The lines from the first line of the entries through the line containing "t → ControlInv t" are to be repeated exactly, with both of those lines included.

Stored items:
▼

/-! ## Invariants -/

/-- No step changes the registers that no instruction of the collection writes (10 R41, R45 to R48; 20 R98;
60 R475, R484), of any hart, though the harts may change places; and it changes no register at all of the harts
that do not execute (60 R484), nor the configuration. -/
def Obligations.StepKeepsSystemRegisters : Prop :=
  ∀ s t : State, step s = .next t →
    let kept (h : Hart) := (h.mhartid, h.mie, h.mtvec, h.mxstatus, h.vl, h.vtype, h.vxsat, h.vxrm,
      h.xlateOn, h.asid)
    t.cfg = s.cfg ∧
    ((harts t).map kept).Perm ((harts s).map kept) ∧
    kept t.toHart = kept (background s).toHart ∧
    t.others.map hartRegisters = (background s).others.map hartRegisters

/-- Every step keeps the control invariant: of every hart `pc` and `mepc` aligned and `XLEN` bits wide, the
privilege levels in force and stacked ones that exist (10 R34, R36, R43; 60 R480), and the `NHARTS` harts
numbered from 0 (60 R484). -/
def Obligations.StepKeepsControl : Prop :=
  ∀ s t : State, ControlInv s → step s = .next t → ControlInv t

/-- Every step keeps the register files of every hart as the spec gives them: `XLEN` and `FLEN` bits, register 0 zero, 32
vector registers (10 R30, R31, R38, R49). -/
def Obligations.StepKeepsRegisters : Prop :=
  ∀ s t : State, RegistersInv s → step s = .next t → RegistersInv t

/-- Every step, background activity included, keeps memory in its canonical form and the caches of every hart as
their shapes allow: whole lines, each once, each in a place of its own, no dirty line in an instruction cache
(20 R94; 40 R172, R173). It keeps as well that a clean line of `L2` says what `MEM` says and that with
`DCACHE_COHERENT` the copies of a line in D-caches agree, both of which rest on what a store of another agent
reaches, the model's choice of notes/assumptions/32.md, as the place of a line does on notes/assumptions/8.md. -/
def Obligations.StepKeepsStorage : Prop :=
  ∀ s t : State, StorageInv s → step s = .next t → StorageInv t

/-- With `DCACHE_COHERENT` every hart's data accesses read the same bytes (20 R100 e; what coherence reaches is
the model's choice, notes/assumptions/32.md, and so is that it does so at once, where 20 R100 d promises no order
to another hart, notes/assumptions/51.md). -/
def Obligations.CoherentCachesAgree : Prop :=
  ∀ (s : State) (k a : Nat), StorageInv s → s.cfg.dcacheCoherent = true →
    dataByte (switchTo k s) a = dataByte s a

/-- The machine right after reset meets the three invariants (10 R59); the values the spec leaves open are the
model's choice of notes/assumptions/1.md to 5.md. -/
def Obligations.ResetMeetsInvariants : Prop :=
  ControlInv State.reset ∧ RegistersInv State.reset ∧ StorageInv State.reset

/-- From every state that meets the control invariant no run ever stops by a fault (10 R36); that a
misaligned `pc` is the one fault is the model's choice of notes/assumptions/28.md. -/
def Obligations.NeverFaults : Prop :=
  ∀ s t : State, ControlInv s → Reaches s t → NoFault t

/-! ## Register arithmetic -/

/-- `th.addsl` (42 R231). -/
def Obligations.AddslResult : Prop :=
  ∀ (s : State) (rd rs1 rs2 : Reg) (imm2 : BitVec 2),
    encode (.addsl rd rs1 rs2 imm2) = 0b00000#5 ++ imm2 ++ rs2 ++ rs1 ++ 0b001#3 ++ rd ++ 0b0001011#7 ∧
    (enabled s .xTheadBa = true →
      ∃ t, exec (.addsl rd rs1 rs2 imm2) s = .next t ∧ NextInsn s t ∧ RegistersOnly s t [rd] ∧
        (rd ≠ 0 → (readX t rd).toNat =
          ((readX s rs1).toNat + (readX s rs2).toNat * 2 ^ imm2.toNat) % 2 ^ xlenBits s.cfg))

/-- `th.srri` (42 R232): bit `k` of the result is bit `k` + `imm6` of the source, round the register. -/
def Obligations.SrriResult : Prop :=
  ∀ (s : State) (rd rs1 : Reg) (imm6 : BitVec 6),
    encode (.srri rd rs1 imm6) = 0b000100#6 ++ imm6 ++ rs1 ++ 0b001#3 ++ rd ++ 0b0001011#7 ∧
    (enabled s .xTheadBb = true →
      ∃ t, exec (.srri rd rs1 imm6) s = .next t ∧ NextInsn s t ∧ RegistersOnly s t [rd] ∧
        (rd ≠ 0 → ∀ k < 64, (readX t rd).getLsbD k =
          (decide (k < xlenBits s.cfg) &&
            (readX s rs1).getLsbD ((k + imm6.toNat) % xlenBits s.cfg))))

/-- `th.srriw` and `th.revw` (42 R233, R239): the low word rotated, or its bytes in reverse order, sign-extended; of
`th.srriw` the source says so (R233), of `th.revw` decision D13 does. -/
def Obligations.WordResults : Prop :=
  ∀ (s : State) (rd rs1 : Reg) (imm5 : BitVec 5), enabled s .xTheadBb = true → s.cfg.xlen = .rv64 →
    (∃ t, exec (.srriw rd rs1 imm5) s = .next t ∧ NextInsn s t ∧ RegistersOnly s t [rd] ∧
      (rd ≠ 0 → ∀ k < 64, (readX t rd).getLsbD k =
        (readX s rs1).getLsbD ((min k 31 + imm5.toNat) % 32))) ∧
    (∃ t, exec (.revw rd rs1) s = .next t ∧ NextInsn s t ∧ RegistersOnly s t [rd] ∧
      (rd ≠ 0 → ∀ k < 64, (readX t rd).getLsbD k =
        (readX s rs1).getLsbD (8 * (3 - min k 31 / 8) + min k 31 % 8)))

/-- `th.ext` and `th.extu` (42 R234, R235): the bits `imm1` down to `imm2`, sign- or zero-extended. A field
that names no bit, and on RV32 a bit that does not exist, is reserved and refused (decisions D14, D15). -/
def Obligations.ExtractResults : Prop :=
  ∀ (s : State) (rd rs1 : Reg) (imm1 imm2 : BitVec 6), enabled s .xTheadBb = true →
    (imm2.toNat ≤ imm1.toNat → imm1.toNat < xlenBits s.cfg →
      (∃ t, exec (.ext rd rs1 imm1 imm2) s = .next t ∧ NextInsn s t ∧ RegistersOnly s t [rd] ∧
        (rd ≠ 0 → ∀ k < xlenBits s.cfg, (readX t rd).getLsbD k =
          (readX s rs1).getLsbD (min (imm2.toNat + k) imm1.toNat))) ∧
      (∃ t, exec (.extu rd rs1 imm1 imm2) s = .next t ∧ NextInsn s t ∧ RegistersOnly s t [rd] ∧
        (rd ≠ 0 → ∀ k < xlenBits s.cfg, (readX t rd).getLsbD k =
          (decide (imm2.toNat + k ≤ imm1.toNat) && (readX s rs1).getLsbD (imm2.toNat + k))))) ∧
    (imm1.toNat < imm2.toNat → ∀ i ∈ [Instr.ext rd rs1 imm1 imm2, .extu rd rs1 imm1 imm2],
      exec i s = .refused .reservedField) ∧
    (imm2.toNat ≤ imm1.toNat → xlenBits s.cfg ≤ imm1.toNat →
      ∀ i ∈ [Instr.ext rd rs1 imm1 imm2, .extu rd rs1 imm1 imm2],
      exec i s = .refused .reservedBitIndex)
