/-! ## finishVector -/

@[simp] theorem finishVector_cfg (s : State) : (finishVector s).cfg = s.cfg := by unfold finishVector; split <;> rfl
@[simp] theorem finishVector_mhartid (s : State) : (finishVector s).mhartid = s.mhartid := by unfold finishVector; split <;> rfl
@[simp] theorem finishVector_x (s : State) : (finishVector s).x = s.x := by unfold finishVector; split <;> rfl
@[simp] theorem finishVector_pc (s : State) : (finishVector s).pc = s.pc := by unfold finishVector; split <;> rfl
@[simp] theorem finishVector_f (s : State) : (finishVector s).f = s.f := by unfold finishVector; split <;> rfl
@[simp] theorem finishVector_vregs (s : State) : (finishVector s).vregs = s.vregs := by unfold finishVector; split <;> rfl
@[simp] theorem finishVector_priv (s : State) : (finishVector s).priv = s.priv := by unfold finishVector; split <;> rfl
@[simp] theorem finishVector_mie (s : State) : (finishVector s).mie = s.mie := by unfold finishVector; split <;> rfl
@[simp] theorem finishVector_mcause (s : State) : (finishVector s).mcause = s.mcause := by unfold finishVector; split <;> rfl
@[simp] theorem finishVector_mepc (s : State) : (finishVector s).mepc = s.mepc := by unfold finishVector; split <;> rfl
@[simp] theorem finishVector_mtvec (s : State) : (finishVector s).mtvec = s.mtvec := by unfold finishVector; split <;> rfl
@[simp] theorem finishVector_mtval (s : State) : (finishVector s).mtval = s.mtval := by unfold finishVector; split <;> rfl
@[simp] theorem finishVector_mxstatus (s : State) : (finishVector s).mxstatus = s.mxstatus := by unfold finishVector; split <;> rfl
@[simp] theorem finishVector_vl (s : State) : (finishVector s).vl = s.vl := by unfold finishVector; split <;> rfl
@[simp] theorem finishVector_vtype (s : State) : (finishVector s).vtype = s.vtype := by unfold finishVector; split <;> rfl
@[simp] theorem finishVector_vxsat (s : State) : (finishVector s).vxsat = s.vxsat := by unfold finishVector; split <;> rfl
@[simp] theorem finishVector_vxrm (s : State) : (finishVector s).vxrm = s.vxrm := by unfold finishVector; split <;> rfl
@[simp] theorem finishVector_intSp (s : State) : (finishVector s).intSp = s.intSp := by unfold finishVector; split <;> rfl
@[simp] theorem finishVector_xlateOn (s : State) : (finishVector s).xlateOn = s.xlateOn := by unfold finishVector; split <;> rfl
@[simp] theorem finishVector_asid (s : State) : (finishVector s).asid = s.asid := by unfold finishVector; split <;> rfl
@[simp] theorem finishVector_dc (s : State) : (finishVector s).dc = s.dc := by unfold finishVector; split <;> rfl
@[simp] theorem finishVector_ic (s : State) : (finishVector s).ic = s.ic := by unfold finishVector; split <;> rfl
@[simp] theorem finishVector_tlb (s : State) : (finishVector s).tlb = s.tlb := by unfold finishVector; split <;> rfl
@[simp] theorem finishVector_pipeline (s : State) : (finishVector s).pipeline = s.pipeline := by unfold finishVector; split <;> rfl
@[simp] theorem finishVector_pending (s : State) : (finishVector s).pending = s.pending := by unfold finishVector; split <;> rfl
@[simp] theorem finishVector_others (s : State) : (finishVector s).others = s.others := by unfold finishVector; split <;> rfl
@[simp] theorem finishVector_mem (s : State) : (finishVector s).mem = s.mem := by unfold finishVector; split <;> rfl
@[simp] theorem finishVector_l2 (s : State) : (finishVector s).l2 = s.l2 := by unfold finishVector; split <;> rfl
@[simp] theorem finishVector_pageMap (s : State) : (finishVector s).pageMap = s.pageMap := by unfold finishVector; split <;> rfl
@[simp] theorem finishVector_oracle (s : State) : (finishVector s).oracle = s.oracle := by unfold finishVector; split <;> rfl
@[simp] theorem finishVector_inter (s : State) : (finishVector s).inter = s.inter := by unfold finishVector; split <;> rfl
@[simp] theorem finishVector_freeCount (s : State) : (finishVector s).freeCount = s.freeCount := by unfold finishVector; split <;> rfl

/-! ## writeIntSp -/

@[simp] theorem writeIntSp_cfg (s : State) (v : Word) : (writeIntSp s v).cfg = s.cfg := by unfold writeIntSp; split <;> simp
@[simp] theorem writeIntSp_mhartid (s : State) (v : Word) : (writeIntSp s v).mhartid = s.mhartid := by unfold writeIntSp; split <;> simp
@[simp] theorem writeIntSp_pc (s : State) (v : Word) : (writeIntSp s v).pc = s.pc := by unfold writeIntSp; split <;> simp
@[simp] theorem writeIntSp_f (s : State) (v : Word) : (writeIntSp s v).f = s.f := by unfold writeIntSp; split <;> simp
@[simp] theorem writeIntSp_vregs (s : State) (v : Word) : (writeIntSp s v).vregs = s.vregs := by unfold writeIntSp; split <;> simp
@[simp] theorem writeIntSp_priv (s : State) (v : Word) : (writeIntSp s v).priv = s.priv := by unfold writeIntSp; split <;> simp
@[simp] theorem writeIntSp_mstatus (s : State) (v : Word) : (writeIntSp s v).mstatus = s.mstatus := by unfold writeIntSp; split <;> simp
@[simp] theorem writeIntSp_mie (s : State) (v : Word) : (writeIntSp s v).mie = s.mie := by unfold writeIntSp; split <;> simp
@[simp] theorem writeIntSp_mcause (s : State) (v : Word) : (writeIntSp s v).mcause = s.mcause := by unfold writeIntSp; split <;> simp
@[simp] theorem writeIntSp_mepc (s : State) (v : Word) : (writeIntSp s v).mepc = s.mepc := by unfold writeIntSp; split <;> simp
@[simp] theorem writeIntSp_mtvec (s : State) (v : Word) : (writeIntSp s v).mtvec = s.mtvec := by unfold writeIntSp; split <;> simp
@[simp] theorem writeIntSp_mtval (s : State) (v : Word) : (writeIntSp s v).mtval = s.mtval := by unfold writeIntSp; split <;> simp
@[simp] theorem writeIntSp_mxstatus (s : State) (v : Word) : (writeIntSp s v).mxstatus = s.mxstatus := by unfold writeIntSp; split <;> simp
@[simp] theorem writeIntSp_vstart (s : State) (v : Word) : (writeIntSp s v).vstart = s.vstart := by unfold writeIntSp; split <;> simp
@[simp] theorem writeIntSp_vl (s : State) (v : Word) : (writeIntSp s v).vl = s.vl := by unfold writeIntSp; split <;> simp
@[simp] theorem writeIntSp_vtype (s : State) (v : Word) : (writeIntSp s v).vtype = s.vtype := by unfold writeIntSp; split <;> simp
@[simp] theorem writeIntSp_vxsat (s : State) (v : Word) : (writeIntSp s v).vxsat = s.vxsat := by unfold writeIntSp; split <;> simp
@[simp] theorem writeIntSp_vxrm (s : State) (v : Word) : (writeIntSp s v).vxrm = s.vxrm := by unfold writeIntSp; split <;> simp
@[simp] theorem writeIntSp_xlateOn (s : State) (v : Word) : (writeIntSp s v).xlateOn = s.xlateOn := by unfold writeIntSp; split <;> simp
@[simp] theorem writeIntSp_asid (s : State) (v : Word) : (writeIntSp s v).asid = s.asid := by unfold writeIntSp; split <;> simp
@[simp] theorem writeIntSp_dc (s : State) (v : Word) : (writeIntSp s v).dc = s.dc := by unfold writeIntSp; split <;> simp
@[simp] theorem writeIntSp_ic (s : State) (v : Word) : (writeIntSp s v).ic = s.ic := by unfold writeIntSp; split <;> simp
@[simp] theorem writeIntSp_tlb (s : State) (v : Word) : (writeIntSp s v).tlb = s.tlb := by unfold writeIntSp; split <;> simp
@[simp] theorem writeIntSp_pipeline (s : State) (v : Word) : (writeIntSp s v).pipeline = s.pipeline := by unfold writeIntSp; split <;> simp
@[simp] theorem writeIntSp_pending (s : State) (v : Word) : (writeIntSp s v).pending = s.pending := by unfold writeIntSp; split <;> simp
@[simp] theorem writeIntSp_others (s : State) (v : Word) : (writeIntSp s v).others = s.others := by unfold writeIntSp; split <;> simp
@[simp] theorem writeIntSp_mem (s : State) (v : Word) : (writeIntSp s v).mem = s.mem := by unfold writeIntSp; split <;> simp
@[simp] theorem writeIntSp_l2 (s : State) (v : Word) : (writeIntSp s v).l2 = s.l2 := by unfold writeIntSp; split <;> simp
@[simp] theorem writeIntSp_pageMap (s : State) (v : Word) : (writeIntSp s v).pageMap = s.pageMap := by unfold writeIntSp; split <;> simp
@[simp] theorem writeIntSp_oracle (s : State) (v : Word) : (writeIntSp s v).oracle = s.oracle := by unfold writeIntSp; split <;> simp
@[simp] theorem writeIntSp_inter (s : State) (v : Word) : (writeIntSp s v).inter = s.inter := by unfold writeIntSp; split <;> simp
@[simp] theorem writeIntSp_freeCount (s : State) (v : Word) : (writeIntSp s v).freeCount = s.freeCount := by unfold writeIntSp; split <;> simp

/-! ## writeMcause -/

@[simp] theorem writeMcause_cfg (s : State) (v : Word) : (writeMcause s v).cfg = s.cfg := by unfold writeMcause; dsimp only; split <;> rfl
@[simp] theorem writeMcause_mhartid (s : State) (v : Word) : (writeMcause s v).mhartid = s.mhartid := by unfold writeMcause; dsimp only; split <;> rfl
@[simp] theorem writeMcause_x (s : State) (v : Word) : (writeMcause s v).x = s.x := by unfold writeMcause; dsimp only; split <;> rfl
@[simp] theorem writeMcause_pc (s : State) (v : Word) : (writeMcause s v).pc = s.pc := by unfold writeMcause; dsimp only; split <;> rfl
@[simp] theorem writeMcause_f (s : State) (v : Word) : (writeMcause s v).f = s.f := by unfold writeMcause; dsimp only; split <;> rfl
@[simp] theorem writeMcause_vregs (s : State) (v : Word) : (writeMcause s v).vregs = s.vregs := by unfold writeMcause; dsimp only; split <;> rfl
@[simp] theorem writeMcause_priv (s : State) (v : Word) : (writeMcause s v).priv = s.priv := by unfold writeMcause; dsimp only; split <;> rfl
@[simp] theorem writeMcause_mstatus (s : State) (v : Word) : (writeMcause s v).mstatus = s.mstatus := by unfold writeMcause; dsimp only; split <;> rfl
@[simp] theorem writeMcause_mie (s : State) (v : Word) : (writeMcause s v).mie = s.mie := by unfold writeMcause; dsimp only; split <;> rfl
@[simp] theorem writeMcause_mepc (s : State) (v : Word) : (writeMcause s v).mepc = s.mepc := by unfold writeMcause; dsimp only; split <;> rfl
@[simp] theorem writeMcause_mtvec (s : State) (v : Word) : (writeMcause s v).mtvec = s.mtvec := by unfold writeMcause; dsimp only; split <;> rfl
@[simp] theorem writeMcause_mtval (s : State) (v : Word) : (writeMcause s v).mtval = s.mtval := by unfold writeMcause; dsimp only; split <;> rfl
@[simp] theorem writeMcause_mxstatus (s : State) (v : Word) : (writeMcause s v).mxstatus = s.mxstatus := by unfold writeMcause; dsimp only; split <;> rfl
@[simp] theorem writeMcause_vstart (s : State) (v : Word) : (writeMcause s v).vstart = s.vstart := by unfold writeMcause; dsimp only; split <;> rfl
@[simp] theorem writeMcause_vl (s : State) (v : Word) : (writeMcause s v).vl = s.vl := by unfold writeMcause; dsimp only; split <;> rfl
@[simp] theorem writeMcause_vtype (s : State) (v : Word) : (writeMcause s v).vtype = s.vtype := by unfold writeMcause; dsimp only; split <;> rfl
@[simp] theorem writeMcause_vxsat (s : State) (v : Word) : (writeMcause s v).vxsat = s.vxsat := by unfold writeMcause; dsimp only; split <;> rfl
@[simp] theorem writeMcause_vxrm (s : State) (v : Word) : (writeMcause s v).vxrm = s.vxrm := by unfold writeMcause; dsimp only; split <;> rfl
@[simp] theorem writeMcause_intSp (s : State) (v : Word) : (writeMcause s v).intSp = s.intSp := by unfold writeMcause; dsimp only; split <;> rfl
@[simp] theorem writeMcause_xlateOn (s : State) (v : Word) : (writeMcause s v).xlateOn = s.xlateOn := by unfold writeMcause; dsimp only; split <;> rfl
@[simp] theorem writeMcause_asid (s : State) (v : Word) : (writeMcause s v).asid = s.asid := by unfold writeMcause; dsimp only; split <;> rfl
@[simp] theorem writeMcause_dc (s : State) (v : Word) : (writeMcause s v).dc = s.dc := by unfold writeMcause; dsimp only; split <;> rfl
@[simp] theorem writeMcause_ic (s : State) (v : Word) : (writeMcause s v).ic = s.ic := by unfold writeMcause; dsimp only; split <;> rfl
@[simp] theorem writeMcause_tlb (s : State) (v : Word) : (writeMcause s v).tlb = s.tlb := by unfold writeMcause; dsimp only; split <;> rfl
@[simp] theorem writeMcause_pipeline (s : State) (v : Word) : (writeMcause s v).pipeline = s.pipeline := by unfold writeMcause; dsimp only; split <;> rfl
@[simp] theorem writeMcause_pending (s : State) (v : Word) : (writeMcause s v).pending = s.pending := by unfold writeMcause; dsimp only; split <;> rfl
@[simp] theorem writeMcause_others (s : State) (v : Word) : (writeMcause s v).others = s.others := by unfold writeMcause; dsimp only; split <;> rfl
@[simp] theorem writeMcause_mem (s : State) (v : Word) : (writeMcause s v).mem = s.mem := by unfold writeMcause; dsimp only; split <;> rfl
@[simp] theorem writeMcause_l2 (s : State) (v : Word) : (writeMcause s v).l2 = s.l2 := by unfold writeMcause; dsimp only; split <;> rfl
@[simp] theorem writeMcause_pageMap (s : State) (v : Word) : (writeMcause s v).pageMap = s.pageMap := by unfold writeMcause; dsimp only; split <;> rfl
@[simp] theorem writeMcause_oracle (s : State) (v : Word) : (writeMcause s v).oracle = s.oracle := by unfold writeMcause; dsimp only; split <;> rfl
@[simp] theorem writeMcause_inter (s : State) (v : Word) : (writeMcause s v).inter = s.inter := by unfold writeMcause; dsimp only; split <;> rfl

▲

● **Output for this task**:
/-! ## Invariants -/

/-- No step changes the registers that no instruction of the collection writes (10 R41, R45 to R48; 20 R98;
60 R475, R484), of any hart, though the harts may change places; and it changes no register at all of the harts
that do not execute (60 R484), nor the configuration. -/
def Obligations.StepKeepsSystemRegisters : Prop :=
  ∀ s t : State, step s = .next t →
    let kept (h : Hart) := (h.mhartid, h.mie, h.mtvec, h.mxstatus, h.vl, h.vtype, h.vxsat, h.vxrm,
      h.xlateOn, h.asid)
    t.cfg = s.cfg ∧
    ((harts t).map kept).Perm ((harts s).map kept) ∧
    kept t.toHart = kept (background s).toHart ∧
    t.others.map hartRegisters = (background s).others.map hartRegisters

/-- Every step keeps the control invariant: of every hart `pc` and `mepc` aligned and `XLEN` bits wide, the
privilege levels in force and stacked ones that exist (10 R34, R36, R43; 60 R480), and the `NHARTS` harts
numbered from 0 (60 R484). -/
def Obligations.StepKeepsControl : Prop :=
  ∀ s t : State, ControlInv s → step s = .next t → ControlInv t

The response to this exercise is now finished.